When Marcus Aurelius was asked why he believed in the gods, he
said: "True, the gods are not discernible by human sight, but neither
have I seen my soul and yet I honour it. So then I believe in the gods
and I honour them, because again and again I have experienced their
power." Not logic but life convinced him of the gods. Seneca said: "The
first essential of the worship of the gods is to believe that there are
gods...and to know those gods who preside over the world, because they
control the universe with their power, and work for the safety of the
whole human race, while they still remember each individual person."
Epictetus said: "You must know that the most important thing in
reverence for the gods is to have right beliefs that they are and that
they order all things righteously and well."
We must believe not only that God exists but also that he cares
and is involved in the human situation. For the Christian that is easy,
for God came to the world in Jesus Christ to tell us how much he cares.
11:7 It was by faith
that Noah, when he had been informed by God about things that were still
unseen, reverently accepted the message and built an ark to preserve
his household in safety. Through that faith he passed judgment on the
world and became an heir of the righteousness which is the result of
faith.
The Old Testament story of Noah is in Genesis 6:1-22; Genesis 7:1-24; Genesis 8:1-22.
The earth was so wicked that God decided that there remained nothing to
do but destroy it. He told Noah his purpose of judgment and instructed
him to build an ark in which he and his family and the representatives
of the animal creation might be saved. With reverence and obedience Noah
took God at his word and so in the destruction of the world he was
preserved.
As is usually the case, legend adds many a detail to this story.

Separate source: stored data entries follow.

-- ==== Sys2Proof/Machine/RegForm.lean ====
section
/-! DEFINITION. The form of a register (R14 to R16, R69 to R75, R145, R146): its fields, what they mirror, who may write it, and the
two words of a 64-bit register. Each chapter's register table is a function to `Reg`. -/

namespace Sys2Proof.Machine

/-- One field: its place, what it reads, and what a write of a value to it does; a write of a value that the field cannot
take leaves it unchanged; `code` is what the raw window answers for a value that a write of the register gives it, 0 for one that the
field takes. -/
structure Field where
  lo : Nat
  width : Nat
  get : State → Nat
  set : Option (Nat → State → State) := none
  code : Nat → W → Byte := fun _ _ => 0

/-- A 64-bit register as its two words form it (R69, R71). -/
inductive Pairing where
  | none
  /-- The low word: a read latches the high word of this value. -/
  | low (value : State → W64)
  /-- The high word of a read-only pair: a read returns the latch. -/
  | high

/-- A counter's home (R73). -/
structure CounterHome where
  get : State → Counter
  set : (Counter → Counter) → State → State

/-- One register. `whole` takes the place of the fields' writes, and `check` is what the raw window answers for them; `guard` is
what a write by the application core needs (R87); `counter` and `status` mark an event counter and its status register. -/
structure Reg where
  fields : List Field
  tsf : Bool := false
  pair : Pairing := .none
  whole : Option (Word → State → State) := none
  check : W → List Byte := fun _ => []
  guard : State → Bool := fun _ => true
  counter : Option CounterHome := none
  status : Option CounterHome := none

/-! ### Fields -/

def roF (lo width : Nat) (get : State → Nat) : Field := { lo := lo, width := width, get := get }

/-- A field that takes the values a test admits. -/
def rwF (lo width : Nat) (get : State → Nat) (legal : Nat → Bool) (set : Nat → State → State) : Field :=
  { lo := lo, width := width, get := get, set := some fun v s => if legal v then set v s else s
    code := fun v _ => if legal v then eOk else eRange }

/-- A bit that acts when 1 is written to it and reads 0. -/
def goF (lo : Nat) (act : State → State) : Field :=
  { lo := lo, width := 1, get := fun _ => 0, set := some fun v s => if v = 1 then act s else s }

/-- A sticky bit that a written 1 clears. -/
def w1cF (lo : Nat) (get : State → Bool) (clear : State → State) : Field :=
  { lo := lo, width := 1, get := fun s => bNat (get s), set := some fun v s => if v = 1 then clear s else s }

/-- The value an object reads, as a number. -/
def Obj.peek (o : Obj) (s : State) : Nat := beNat (o.read .loc s)

/-- The write of a value that a register makes of its object, and the state that it would leave. -/
def Obj.regWrite (o : Obj) (v : Nat) (s : State) : W :=
  let data := natBytes ((typeSize o.ty).getD 0) v
  ⟨⟨.loc, .mbx, none⟩, data, s, o.put ⟨⟨.loc, .mbx, none⟩, data, s, s, s⟩ s, s⟩

/-- The code of steps 5 and 8 to 12 of Table 3.3; `env` says whether steps 11 and 12 count. -/
def Obj.valueCode (o : Obj) (env : Bool) (w : W) : Byte :=
  firstCode [if typeLegal o.ty w.data && o.range w then eOk else eRange, if o.mode w then eOk else eMode, o.state w,
    if o.instr w then eOk else eInstructor, if env then o.env w else eOk]

/-- That code for a value that a register gives its object. -/
def Obj.regCode (o : Obj) (env : Bool) (v : Nat) (s : State) : Byte := o.valueCode env (o.regWrite v s)

/-- That code for a value that a write of the raw window gives the object, in the states of that write (R97, R109). -/
def Obj.rawCode (o : Obj) (env : Bool) (v : Nat) (w : W) : Byte :=
  o.valueCode env { w with data := natBytes ((typeSize o.ty).getD 0) v }

/-- A register write of a value that the matching object makes illegal is ignored, but for what its refusal leaves behind. -/
def Obj.poke (o : Obj) (v : Nat) (s : State) : State :=
  let code := o.regCode true v s
  if code == eOk then (o.regWrite v s).post else o.onRefuse (o.regWrite v s) code s

/-- A field that mirrors an object. -/
def objF (lo width : Nat) (o : Option Obj) : Field :=
  match o with
  | none => roF lo width fun _ => 0
  | some o =>
    if o.acc == .ro || o.acc == .cmd then roF lo width o.peek
    else { lo := lo, width := width, get := o.peek, set := some o.poke, code := o.rawCode true }

/-- A field that mirrors an object and takes every value that the object's own table makes legal, whatever step 11 or 12 of
Table 3.3 would say of it (R298). -/
def tableF (lo width : Nat) (o : Option Obj) : Field :=
  match o with
  | none => roF lo width fun _ => 0
  | some o => { lo := lo, width := width, get := o.peek
                set := some fun v s => if o.regCode false v s == eOk then (o.regWrite v s).post else s
                code := o.rawCode false }

/-- A bit that performs a command object with a value. -/
def cmdF (lo v : Nat) (o : Option Obj) : Field :=
  { goF lo (fun s => (o.map fun o => o.poke v s).getD s) with
    code := fun bit w => if bit = 1 then (o.map fun o => o.rawCode true v w).getD eOk else eOk }

/-- A ring number with a bit above it that stands for none: the object's 0xFFFF. -/
def ringF (lo : Nat) (o : Option Obj) : Field :=
  let num := fun (s : State) => (o.map fun o => o.peek s).getD 0xFFFF
  { lo := lo, width := 15, get := fun s => if num s = 0xFFFF then 0x4000 else num s
    set := o.map fun o v s => o.poke (if 0x4000 ≤ v then 0xFFFF else v) s
    code := fun v w => (o.map fun o => o.rawCode true (if 0x4000 ≤ v then 0xFFFF else v) w).getD eOk }

/-! ### Words -/

/-- The bits of a word that a field takes. -/
def Field.of (f : Field) (w : Word) : Nat := w.toNat / 2 ^ f.lo % 2 ^ f.width

/-- The word that the fields of a register read. -/
def Reg.word (r : Reg) (s : State) : Word :=
  BitVec.ofNat 32 ((r.fields.map fun f => f.get s % 2 ^ f.width * 2 ^ f.lo).sum)

/-- The bits that some field takes; the others are reserved (R15). -/
def Reg.mask (r : Reg) : Word := BitVec.ofNat 32 ((r.fields.map fun f => (2 ^ f.width - 1) * 2 ^ f.lo).sum)

/-- A write of the word: each field takes its bits (R15). -/
def Reg.put (r : Reg) (w : Word) (s : State) : State :=
  match r.whole with
  | some f => f w s
  | none => r.fields.foldl (fun s f => match f.set with
      | some g => g (f.of w) s
      | none => s) s

/-- The code of each field for its bits of a word that the raw window writes, and those of the whole register. -/
def Reg.codes (r : Reg) (w : W) : List Byte := (r.fields.map fun f => f.code (f.of w.word) w) ++ r.check w

/-- The register can be written at all. -/
def Reg.writable (r : Reg) : Bool := r.whole.isSome || r.fields.any fun f => f.set.isSome

/-! ### Forms of registers -/

/-- A register of one whole-word field. -/
def wordReg (tsf : Bool) (o : Option Obj) : Reg := { fields := [objF 0 32 o], tsf := tsf }

/-- A read-only register. -/
def roReg (get : State → Nat) : Reg := { fields := [roF 0 32 get] }

/-- An event counter (R73, R74). -/
def counterReg (tsf : Bool) (h : CounterHome) : Reg :=
  { fields := [rwF 0 32 (fun s => (h.get s).value.toNat) (fun _ => true) fun v s =>
      h.set (fun c => { c with value := BitVec.ofNat 32 v }) s], tsf := tsf, counter := some h }

/-- A counter's status register (R73). -/
def statusReg (tsf : Bool) (h : CounterHome) : Reg :=
  { fields := [w1cF 0 (fun s => (h.get s).wrap) (h.set fun c => { c with wrap := false }),
               w1cF 1 (fun s => (h.get s).collide) (h.set fun c => { c with collide := false })], tsf := tsf, status := some h }

/-- A counter at an offset with its status word 4 above it. -/
def counterAt (tsf : Bool) (base off : Nat) (h : CounterHome) : Option Reg :=
  if off = base then some (counterReg tsf h) else if off = base + 4 then some (statusReg tsf h) else none

/-- Counters spaced 8 bytes apart from a base, each with its status word. -/
def countersAt (tsf : Bool) (base off : Nat) (hs : List CounterHome) : Option Reg :=
  if off < base then none else
    match hs[(off - base) / 8]? with
    | some h => counterAt tsf 0 ((off - base) % 8) h
    | none => none

/-- The two words of a read-only 64-bit register (R69). -/
def pairAt (tsf : Bool) (base off : Nat) (value : State → W64) : Option Reg :=
  if off = base then
    some { fields := [roF 0 32 fun s => (value s).toNat % 2 ^ 32], tsf := tsf, pair := .low value }
  else if off = base + 4 then some { fields := [roF 0 32 fun _ => 0], tsf := tsf, pair := .high }
  else none

/-- The state a command's meaning answers; a stop leaves the state as it was. -/
def settled (s : State) : Host.Outcome State Fault Refusal → State
  | .next t => t
  | _ => s

/-- A low byte field of a wider number, as a signed number. -/
def signedNat (bits : Nat) (i : Int) : Nat := (BitVec.ofInt bits i).toNat

end Sys2Proof.Machine
end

The writer to the Hebrews must have known these legends and they must
have helped to add vividness to the picture in his mind. One story tells
how Noah was in doubt as to the shape he was to give the ark. God
revealed to him that it was to be modelled on a bird's belly and was to
be constructed of teak wood. Noah planted a teak tree and in twenty
years it grew to such a size that out of it he was able to build the
entire ark. Another story tells that, after he had been forewarned by
God, Noah made a bell of plane wood, about five feet high, and that he
sounded it every day, morning, noon and evening. When he was asked why,
he answered: "To warn you that God will send a deluge to destroy you
all." Another story tells that, when Noah was building the ark, the
people laughed at him and counted him mad. But he said to them: "Though
you rail at me now, the time will come when I shall rail at you; for you
will learn to your cost who it is that punishes the wicked in this
world and reserves for them a further punishment in the world to come."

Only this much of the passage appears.